Like Britney Spears and Paris Hilton, Barack Obama’s past has been laid bare for Internet gawkers everywhere. But that may be where any similarity ends.
Instead of Inside Edition and Perez Hilton, Obama has been scrutinized by the New York Times and legal eagles Akhil Amar, Randy Barnett, John Eastman, and Pam Karlan. Fortunately for Obama, the past under review has received largely glowing reviews.
The precise target of the scrutiny is Obama’s 1994 syllabus for a seminar and, more strikingly, his late Nineties through early 2000s exams and model answers for constitutional law.
The blogosphere is alight with commentary on Obama’s course materials and what this reveals about Obama.
I don’t want to focus on the quality of those papers and what they allow us to predict about Obama today, but rather on what this story reveals about (1) the New York Times and the way news is processed and received in the Web 2.0 era; and (2) the precariousness of our privacy today.
1. Little remarked on is the fact that the New York Times not only found these documents, but posted them online. We may have begun to take this approach as a given and wondered if the Times had not posted them. But the Times went further: after its story had run, it invited four constitutional law scholars with diverse political perspectives to review the materials and blog about them. At the same time, it invited us all to review and comment on them.

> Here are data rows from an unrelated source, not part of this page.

/-- R83: X byte by byte, and its laws. -/
def Obligations.XorLayer : Prop :=
  (∀ (a b : Block) (i : Fin 64), (layerX a b)[i] = a[i] ^^^ b[i]) ∧
  (∀ a : Block, layerX a a = zeroBlock ∧ layerX a zeroBlock = a) ∧
  ∀ a b c : Block, layerX a b = layerX b a ∧ layerX (layerX a b) c = layerX a (layerX b c) ∧ layerX (layerX a b) b = a

/-- R84: S byte by byte, S of ZERO, S is a bijection on blocks exactly when SBOX is one on bytes, and S is not linear for a
general SBOX. -/
def Obligations.SubstitutionLayer : Prop :=
  (∀ p : Params,
    (∀ (b : Block) (i : Fin 64), (layerS p b)[i] = p.sbox[b[i].toFin]) ∧
    (∀ i : Fin 64, (layerS p zeroBlock)[i] = p.sbox[0]) ∧
    (Function.Bijective (layerS p) ↔ Function.Bijective fun x : Byte => p.sbox[x.toFin])) ∧
  ∃ (p : Params) (a b : Block), layerS p (layerX a b) ≠ layerX (layerS p a) (layerS p b)

/-- R85: P is the gather `out[i] = B[PERM[i]]`, and it loses no byte when PERM is a bijection. -/
def Obligations.PermutationLayer : Prop :=
  ∀ p : Params,
    (∀ (b : Block) (i : Fin 64), (layerP p b)[i] = b[p.perm[i]]) ∧
    (bij6 p = true → Function.Bijective (layerP p) ∧ ∀ b : Block, (layerP p b).toList.Perm b.toList)

/-- R86 and R87: Lw is the GF(2)-linear map that takes bit `j` to `A[j]`; L is Lw on each word, hence linear too. -/
def Obligations.LinearLayer : Prop :=
  ∀ p : Params,
    linearWord p 0 = 0 ∧
    (∀ j : Fin 64, linearWord p (BitVec.ofNat 64 (2 ^ j.val)) = p.basis[j]) ∧
    (∀ u v : Word64, linearWord p (u ^^^ v) = linearWord p u ^^^ linearWord p v) ∧
    (∀ (b : Block) (w : Fin 8), wordView (layerL p b) w = linearWord p (wordView b w)) ∧
    layerL p zeroBlock = zeroBlock ∧
    ∀ a b : Block, layerL p (layerX a b) = layerX (layerL p a) (layerL p b)

/-- R89, R90 and R91: the 13 round keys of any seed, the 13 rounds of E under any 13 keys, and G with its two final
exclusive ors. -/
def Obligations.CompressionRounds : Prop :=
  ∀ p : Params,
    (∀ seed : Block, ∃ key : Nat → Block,
      key 0 = seed ∧
      (∀ i : Fin 12, key (i.val + 1) = layerL p (layerP p (layerS p (layerX (key i.val) p.roundConst[i])))) ∧
      keySchedule p seed = (List.range 13).map key) ∧
    (∀ (key : Nat → Block) (m : Block), ∃ data : Nat → Block,
      data 0 = m ∧ (∀ i < 13, data (i + 1) = layerL p (layerP p (layerS p (layerX (data i) (key i))))) ∧
      transformE p ((List.range 13).map key) m = data 13) ∧
    ∀ h m n : Block,
      compress p h m n =
        layerX (layerX (transformE p (keySchedule p (layerL p (layerP p (layerS p (layerX h n))))) m) h) m

/-- R97 item 4: ADD512 agrees with addition modulo 2^512 in the integer view and is commutative and associative, with
identity ZERO. -/
def Obligations.Add512Arithmetic : Prop :=
  ∀ (o : IntOrder) (a b c : Block),
    intView o (add512 o a b) = (intView o a + intView o b) % 2 ^ 512 ∧
    add512 o a b = add512 o b a ∧
    add512 o (add512 o a b) c = add512 o a (add512 o b c) ∧
    add512 o a zeroBlock = a

/-- R92: ADD512 is addition modulo 2^512 in the integer view, and it is the byte carry chain, from byte 63 down for BE and
from byte 0 up for LE, with the carry out discarded. -/
def Obligations.Add512IsCarryChain : Prop :=
  ∀ a b : Block,
    (∀ o, intView o (add512 o a b) = (intView o a + intView o b) % 2 ^ 512) ∧
    (add512 .be a b).toList.reverse = addBytes 0 a.toList.reverse b.toList.reverse ∧
    (add512 .le a b).toList = addBytes 0 a.toList b.toList

/-- R93: ENCODE of a value below 2^16 has at most its two low bytes non-zero, where the order places them; ENCODE(512) is
the block R93 shows. -/
def Obligations.CounterEncoding : Prop :=
  (∀ (v : Nat) (i : Fin 64), v < 2 ^ 16 →
    ((encodeCount .be v)[i].toNat = if i.val = 63 then v % 256 else if i.val = 62 then v / 256 else 0) ∧
    ((encodeCount .le v)[i].toNat = if i.val = 0 then v % 256 else if i.val = 1 then v / 256 else 0)) ∧
  (∀ o, encodeCount o 0 = zeroBlock) ∧
  ∀ (o : IntOrder) (v : Nat), intView o (encodeCount o v) = v % 2 ^ 512

/-- R94: the padded remainder, byte by byte, for every remainder of 1 to 63 bytes. -/
def Obligations.PaddingLayout : Prop :=
  ∀ rem : List Byte, 1 ≤ rem.length → rem.length ≤ 63 →
    (pad rem).length = (if rem.length ≤ 55 then 64 else 128) ∧
    ∀ k, k < (pad rem).length →
      (pad rem).getD k 0 =
        if k < rem.length then rem.getD k 0
        else if k = rem.length then 0x80
        else if k < (pad rem).length - 8 then 0
        else BitVec.ofNat 8 (8 * rem.length / 2 ^ (8 * (k - ((pad rem).length - 8))))

/-- R95: the padded blocks and their order. -/
def Obligations.PaddedBlocks : Prop :=
  ∀ (o : Pad2Order) (rem : List Byte), 1 ≤ rem.length → rem.length ≤ 63 →
    ∃ p0 p1 : Block,
      p0.toList = (pad rem).take 64 ∧ (55 < rem.length → p1.toList = (pad rem).drop 64) ∧
      padBlocks o rem =
        if rem.length ≤ 55 then [p0]
        else match o with
          | .p0ThenP1 => [p0, p1]
          | .p1ThenP0 => [p1, p0]
          | .p0Only => [p0]

/-- R96: the table checks hold exactly when each value stands in the table exactly once. -/
def Obligations.TableChecks : Prop :=
  ∀ p : Params,
    (bij8 p = true ↔ ∀ v : Byte, ∃! i : Fin 256, p.sbox[i] = v) ∧
    (bij6 p = true ↔ ∀ v : Fin 64, ∃! i : Fin 64, p.perm[i] = v)

/-- R97 item 5: under TOY-0, LPSX is X, every round key is the seed, E is one exclusive or, G returns its counter, and every
digest is ZERO, in both byte orders and under every padding order. -/
def Obligations.IdentityTablesDegenerate : Prop :=
  ∀ p : Params, Toy0 p →
    (∀ a k : Block, lpsx p a k = layerX a k) ∧
    (∀ seed : Block, keySchedule p seed = List.replicate 13 seed) ∧
    (∀ seed m : Block, transformE p (keySchedule p seed) m = layerX m seed) ∧
    (∀ h m n : Block, compress p h m n = n) ∧
    ∀ msg : List Byte, digest p msg = zeroBlock

/-! ### Digest and host protocol -/

/-- R151: the full blocks are taken from the tail of the message toward the front, bytes in message order, and the
remainder is the message's first bytes, compressed after all full blocks. -/
def Obligations.TailFirstBlocks : Prop :=
  ∀ msg : List Byte,
    (fullBlocks msg).length = msg.length / 64 ∧
    (∀ k j, k < msg.length / 64 → j < 64 →
      ((fullBlocks msg).getD k zeroBlock).toList.getD j 0 = msg.getD (msg.length - 64 * (k + 1) + j) 0) ∧
    messageRemainder msg = msg.take (msg.length % 64) ∧
    ∀ p : Params, digest p msg =
      (finishChain p ((fullBlocks msg).foldl (absorbBlock p) chainStart) (messageRemainder msg)).h

/-- R155: the digest of the empty message. -/
def Obligations.EmptyDigest : Prop :=
  ∀ p : Params, digest p [] = compress p (compress p zeroBlock zeroBlock zeroBlock) zeroBlock zeroBlock

/-- R157: the final N is the message's bit length modulo 2^512, whatever PAD2_ORDER is; the final SIGMA depends on
PAD2_ORDER only with a remainder of 56 bytes or more, and then only between P0_ONLY and the other two. -/
def Obligations.FinalCounter : Prop :=
  ∀ (p : Params) (msg : List Byte),
    (digestChain p msg).n = encodeCount p.intOrder ((8 * msg.length) % 2 ^ 512) ∧
    ∀ o : Pad2Order, (msg.length % 64 < 56 ∨ (p.pad2Order ≠ .p0Only ∧ o ≠ .p0Only)) →
      (digestChain { p with pad2Order := o } msg).sigma = (digestChain p msg).sigma

/-- R154: the host protocol computes the digest. From every state that satisfies the invariant in IDLE, ABSORBING or DONE,
for every message and however often the host polls before the core moves, the protocol's turns run to phase DONE with H the
digest, N and SIGMA those of R150, and the 16 words last read putting the digest together. (The schedule is the model's, log entry 2,
and so are the turns of WAIT, log entry 19.) -/
def Obligations.ProtocolComputesDigest : Prop :=
  ∀ (s : Machine.State) (msg : List Byte) (polls : Nat → Nat) (rest : List Turn),
    Inv s → CommandPhase s.phase → s.schedule = hashTurns msg polls ++ rest →
    ∃ t, Host.Core.run core (hashTurns msg polls).length s = .next t ∧
      t.phase = .done ∧ t.pend = none ∧ t.h = digest s.params msg ∧
      t.n = (digestChain s.params msg).n ∧ t.sigma = (digestChain s.params msg).sigma ∧
      blockOfWords (t.replies.drop (t.replies.length - 16)) = digest s.params msg ∧ t.schedule = rest

/-- R152 and R154: the host protocol with the interrupt computes the digest. As ProtocolComputesDigest, with "wait irq" in
place of every WAIT but the first, CLREV before each command, and IE_ERR as the host likes; at the end `irq` is up, STATUS
reads 0x00002006 and EVENT 0x00000001 (the end state of program P3). Each "wait irq" is a real one: `irq` is 0 when the host
begins to wait, and the core's turn raises it. (The schedule is the model's, log entry 2, and so are the turns of the first
WAIT and of "wait irq", log entries 19 and 23.) -/
def Obligations.InterruptProtocolComputesDigest : Prop :=
  ∀ (s : Machine.State) (msg : List Byte) (polls : Nat) (ieErr : Bool) (rest : List Turn),
    Inv s → CommandPhase s.phase → s.schedule = hashIrqTurns msg polls ieErr ++ rest →
    (∃ t, Host.Core.run core (hashIrqTurns msg polls ieErr).length s = .next t ∧
      t.phase = .done ∧ t.pend = none ∧ t.h = digest s.params msg ∧
      t.n = (digestChain s.params msg).n ∧ t.sigma = (digestChain s.params msg).sigma ∧
      blockOfWords (t.replies.drop (t.replies.length - 16)) = digest s.params msg ∧ t.schedule = rest ∧
      t.irq = true ∧ statusWord t = 0x00002006 ∧ eventWord t = 0x00000001) ∧
    ∀ k, (irqPrelude polls ieErr).length ≤ k → (hashIrqTurns msg polls ieErr)[k]? = some .core →
      ∃ u v : Machine.State, Host.Core.run core k s = .next u ∧ u.irq = false ∧ step u = .next v ∧ v.irq = true
end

I want to suggest that the documents are far more important than the Times story. I suspect that overall, the reviews of Amar and company, and the reviews of average citizens, will have a greater impact on people’s appraisal of Obama than the reported story itself. This is not to deny the usefulness of the reporting, which must have involved many interviews and research into arcane law school minutiae and constitutional doctrine. We can receive a diverse set of expert opinions and review them directly, and then test them ourselves against the original documents. Now that we can see for ourselves, we can also judge for ourselves.
In a pre-Internet era, we would not have seen the actual documents, and would then have been stuck with reporters’ accounts and, perhaps, their discussions with experts. Were it not for the electronic form and computer networks, the Times might never have discovered his old exams as law schools typically do not hang on to these indefinitely. Specifically, these documents are now (1) computer data and thus more persistent; and (2) sometimes available on a webpage intended to be accessible to current students and thus more widely available than exams in a locked file drawer. The Times does not reveal its source for the documents here. Recall that we were never treated to either Bill or Hillary Clinton’s old exams (they too were once law professors).
Cass Sunstein has worried about the echo chambers that the Internet and the blogosphere, specifically, might create, corroding the national discourse. But I think that this event shows how people on the left and the right might engage in a single conversation. The documents will always ground the conversation; mischaracterizations will find immediate challenge.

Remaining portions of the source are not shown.